Write out the data below exactly, from its first line to the line containing "State.setFld_keeps (keeps_sub hk rfl) ?_", that line included.

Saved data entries

★ ★ ★ ★ ★ ★ ★

theorem State.laneFail_keeps {k : Nat} {r s : State} {n code : Nat} (hk : k &&& 3328 = 3328)
    (h : Keeps k r s) : Keeps k r ((s.laneFail n code)) := by
  unfold State.laneFail
  dsimp only
  repeat' first
    | with_reducible assumption
    | with_reducible refine State.count_keeps (keeps_sub hk rfl) ?_
    | with_reducible refine State.irqFab_keeps (keeps_sub hk rfl) ?_
    | with_reducible refine State.setBit_keeps (keeps_sub hk rfl) ?_
    | with_reducible refine State.setFld_keeps (keeps_sub hk rfl) ?_
    | with_reducible refine State.solveHit_keeps (keeps_sub hk rfl) ?_
    | with_reducible refine State.spareOut_keeps (keeps_sub hk rfl) ?_
    | exact fun _ g => by dsimp only [FabState.wf]; exact g.fab
    | exact fun g _ => by dsimp only [FabState.wf]; exact (h.inv g).fab
    | exact fun _ g => by dsimp only [FabState.wf]; split <;> exact g.fab
    | with_reducible refine Keeps.cond ?_ ?_
    | split
    | intro _
    | with_reducible refine Keeps.set_fab (keeps_sub hk rfl) ?_ ?_

theorem State.bankFail_keeps {k : Nat} {r s : State} {p code : Nat} (hk : k &&& 3328 = 3328)
    (h : Keeps k r s) : Keeps k r ((s.bankFail p code)) := by
  unfold State.bankFail
  dsimp only
  repeat' first
    | with_reducible assumption
    | with_reducible refine State.count_keeps (keeps_sub hk rfl) ?_
    | with_reducible refine State.irqFab_keeps (keeps_sub hk rfl) ?_
    | with_reducible refine State.setBit_keeps (keeps_sub hk rfl) ?_
    | with_reducible refine State.showBank_keeps (keeps_sub hk rfl) ?_
    | with_reducible refine State.solveHit_keeps (keeps_sub hk rfl) ?_
    | with_reducible refine State.spareOut_keeps (keeps_sub hk rfl) ?_
    | exact fun _ g => by dsimp only [FabState.wf]; exact g.fab
    | exact fun g _ => by dsimp only [FabState.wf]; exact (h.inv g).fab
    | exact fun _ g => by dsimp only [FabState.wf]; split <;> exact g.fab
    | with_reducible refine Keeps.cond ?_ ?_
    | split
    | intro _
    | with_reducible refine Keeps.set_fab (keeps_sub hk rfl) ?_ ?_

theorem State.putSpare_keeps {k : Nat} {r s : State} {p i v : Nat} (hk : k &&& 2048 = 2048)
    (h : Keeps k r s) : Keeps k r ((s.putSpare p i v)) := by
  unfold State.putSpare
  dsimp only
  repeat' first
    | with_reducible assumption
    | with_reducible refine State.showBank_keeps (keeps_sub hk rfl) ?_
    | exact fun _ g => by dsimp only [FabState.wf]; exact g.fab
    | exact fun g _ => by dsimp only [FabState.wf]; exact (h.inv g).fab
    | intro _
    | with_reducible refine Keeps.set_fab (keeps_sub hk rfl) ?_ ?_

theorem State.assignSpare_keeps {k : Nat} {r s : State} {p line : Nat} (hk : k &&& 3328 = 3328)
    (h : Keeps k r s) : Keeps k r ((s.assignSpare p line)) := by
  unfold State.assignSpare
  repeat' first
    | with_reducible assumption
    | with_reducible refine State.bankFail_keeps (keeps_sub hk rfl) ?_
    | with_reducible refine State.count_keeps (keeps_sub hk rfl) ?_
    | with_reducible refine State.irqFab_keeps (keeps_sub hk rfl) ?_
    | with_reducible refine State.putSpare_keeps (keeps_sub hk rfl) ?_
    | with_reducible refine State.setBit_keeps (keeps_sub hk rfl) ?_
    | split
    | intro _

theorem State.repairLine_keeps {k : Nat} {r s : State} {p line : Nat} (hk : k &&& 3328 = 3328)
    (h : Keeps k r s) : Keeps k r ((s.repairLine p line)) := by
  unfold State.repairLine
  dsimp only
  repeat' first
    | with_reducible assumption
    | with_reducible refine State.assignSpare_keeps (keeps_sub hk rfl) ?_
    | with_reducible refine State.putSpare_keeps (keeps_sub hk rfl) ?_
    | with_reducible refine Keeps.cond ?_ ?_
    | split
    | intro _

theorem State.putMap_keeps {k : Nat} {r s : State} {t : Tab 8} (hk : k &&& 2048 = 2048)
    (hf : tabWf 0xFF#8 t = true)
    (h : Keeps k r s) : Keeps k r ((s.putMap t)) := by
  unfold State.putMap
  repeat' first
    | with_reducible assumption
    | exact fun _ g => ⟨g.fab.1, hf⟩
    | exact fun _ g => ⟨hf, g.fab.2⟩
    | exact fun _ g => by dsimp only [FabState.wf]; exact g.fab
    | exact fun g _ => by dsimp only [FabState.wf]; exact (h.inv g).fab
    | exact fun _ g => by dsimp only [FabState.wf]; split <;> exact g.fab
    | with_reducible refine Keeps.cond ?_ ?_
    | split
    | intro _
    | with_reducible refine Keeps.set_fab (keeps_sub hk rfl) ?_ ?_

theorem State.mapPages_keeps {k : Nat} {r s : State} {rb : ReadBack} (hk : k &&& 8388864 = 8388864)
    (h : Keeps k r s) : Keeps k r ((s.mapPages rb).1) := by
  unfold State.mapPages
  dsimp only
  repeat' first
    | with_reducible assumption
    | with_reducible refine State.charge_keeps (keeps_sub hk rfl) ?_
    | with_reducible refine State.countN_keeps (keeps_sub hk rfl) ?_
    | with_reducible refine State.nvPage_keeps (keeps_sub hk rfl) ?_
    | with_reducible refine Keeps.cond ?_ ?_
    | split
    | intro _

theorem State.mapWrite_keeps {k : Nat} {r s : State} {rb : ReadBack} (hk : k &&& 8390912 = 8390912)
    (h : Keeps k r s) : Keeps k r ((s.mapWrite rb)) := by
  unfold State.mapWrite
  dsimp only
  repeat' first
    | with_reducible assumption
    | exact RepairMap.tab_wf _
    | exact RepairMap.torn_wf _
    | with_reducible refine State.count_keeps (keeps_sub hk rfl) ?_
    | with_reducible refine State.mapPages_keeps (keeps_sub hk rfl) ?_
    | with_reducible refine State.putMap_keeps (keeps_sub hk rfl) ?_ ?_
    | with_reducible refine State.setBit_keeps (keeps_sub hk rfl) ?_
    | with_reducible refine State.wr_keeps (keeps_sub hk rfl) ?_
    | exact fun _ g => by dsimp only [FabState.wf]; exact g.fab
    | exact fun g _ => by dsimp only [FabState.wf]; exact (h.inv g).fab
    | exact fun _ g => by dsimp only [FabState.wf]; split <;> exact g.fab
    | with_reducible refine Keeps.cond ?_ ?_
    | split
    | intro _
    | with_reducible refine Keeps.set_fab (keeps_sub hk rfl) ?_ ?_

theorem State.laneDrop_keeps {k : Nat} {r s : State} {n : Nat} (hk : k &&& 3328 = 3328)
    (h : Keeps k r s) : Keeps k r ((s.laneDrop n)) := by
  unfold State.laneDrop
  dsimp only
  repeat' first
    | with_reducible assumption
    | with_reducible refine State.count_keeps (keeps_sub hk rfl) ?_
    | with_reducible refine State.laneFail_keeps (keeps_sub hk rfl) ?_
    | with_reducible refine Keeps.only ?_ ?_
    | exact fun _ g => by dsimp only [FabState.wf]; exact g.fab
    | exact fun g _ => by dsimp only [FabState.wf]; exact (h.inv g).fab
    | intro _
    | with_reducible refine Keeps.set_fab (keeps_sub hk rfl) ?_ ?_

theorem State.dramDrop_keeps {k : Nat} {r s : State} (hk : k &&& 2048 = 2048)
    (h : Keeps k r s) : Keeps k r (s.dramDrop) := by
  unfold State.dramDrop
  dsimp only
  repeat' first
    | with_reducible assumption
    | with_reducible refine State.count_keeps (keeps_sub hk rfl) ?_
    | exact fun _ g => by dsimp only [FabState.wf]; exact g.fab
    | exact fun g _ => by dsimp only [FabState.wf]; exact (h.inv g).fab
    | intro _
    | with_reducible refine Keeps.set_fab (keeps_sub hk rfl) ?_ ?_

theorem State.dramFix_keeps {k : Nat} {r s : State} (hk : k &&& 0 = 0)
    (h : Keeps k r s) : Keeps k r (s.dramFix) := by
  unfold State.dramFix
  repeat' first
    | with_reducible assumption
    | with_reducible refine State.count_keeps (keeps_sub hk rfl) ?_
    | intro _

theorem State.commitDrop_keeps {k : Nat} {r s : State} {off : Nat} (hk : k &&& 8 = 8)
    (h : Keeps k r s) : Keeps k r ((s.commitDrop off)) := by
  unfold State.commitDrop
  split
  · rename_i f hf
    refine State.setBit_keeps (keeps_sub hk rfl) (Keeps.set_sett (keeps_sub hk rfl) (fun _ g => ⟨g.sett.1, g.sett.2.1, fresh_wf ?_⟩) h)
    dsimp only
    apply tabWf_tabSetList
    exact g.sett.2.2 f hf
  · exact State.setBit_keeps (keeps_sub hk rfl) h

theorem State.consumerDrop_keeps {k : Nat} {r s : State} {x0 : BlockUse} (hk : k &&& 3336 = 3336)
    (h : Keeps k r s) : Keeps k r ((s.consumerDrop x0)) := by
  unfold State.consumerDrop
  repeat' first
    | with_reducible assumption
    | with_reducible refine State.commitDrop_keeps (keeps_sub hk rfl) ?_
    | with_reducible refine State.count_keeps (keeps_sub hk rfl) ?_
    | with_reducible refine State.dramFix_keeps (keeps_sub hk rfl) ?_
    | with_reducible refine State.repairLine_keeps (keeps_sub hk rfl) ?_
    | with_reducible refine State.setBit_keeps (keeps_sub hk rfl) ?_
    | with_reducible refine State.solveHit_keeps (keeps_sub hk rfl) ?_
    | split
    | intro _
    | with_reducible refine Keeps.set_dsp (keeps_sub hk rfl) ?_

theorem State.blockFails_keeps {k : Nat} {r s : State} {path cls : Nat} {lane : Option Nat} {use : BlockUse} {fails : Nat} (hk : k &&& 8391944 = 8391944)
    (h : Keeps k r s) : Keeps k r ((s.blockFails path cls lane use fails)) := by
  unfold State.blockFails
  dsimp only
  repeat' first
    | with_reducible assumption
    | with_reducible refine State.charge_keeps (keeps_sub hk rfl) ?_
    | with_reducible refine State.consumerDrop_keeps (keeps_sub hk rfl) ?_
    | with_reducible refine State.count_keeps (keeps_sub hk rfl) ?_
    | with_reducible refine State.countN_keeps (keeps_sub hk rfl) ?_
    | with_reducible refine State.dramDrop_keeps (keeps_sub hk rfl) ?_
    | with_reducible refine State.irqFab_keeps (keeps_sub hk rfl) ?_
    | with_reducible refine State.laneDrop_keeps (keeps_sub hk rfl) ?_
    | with_reducible refine State.setBit_keeps (keeps_sub hk rfl) ?_
    | with_reducible refine State.wr_keeps (keeps_sub hk rfl) ?_
    | with_reducible refine Keeps.only ?_ ?_
    | with_reducible refine Keeps.cond ?_ ?_
    | split
    | intro _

★ ★ ★ ★ ★ ★ ★

◆ OUTPUT
theorem State.laneFail_keeps {k : Nat} {r s : State} {n code : Nat} (hk : k &&& 3328 = 3328)
    (h : Keeps k r s) : Keeps k r ((s.laneFail n code)) := by
  unfold State.laneFail
  dsimp only
  repeat' first
    | with_reducible assumption
    | with_reducible refine State.count_keeps (keeps_sub hk rfl) ?_
    | with_reducible refine State.irqFab_keeps (keeps_sub hk rfl) ?_
    | with_reducible refine State.setBit_keeps (keeps_sub hk rfl) ?_
    | with_reducible refine State.setFld_keeps (keeps_sub hk rfl) ?_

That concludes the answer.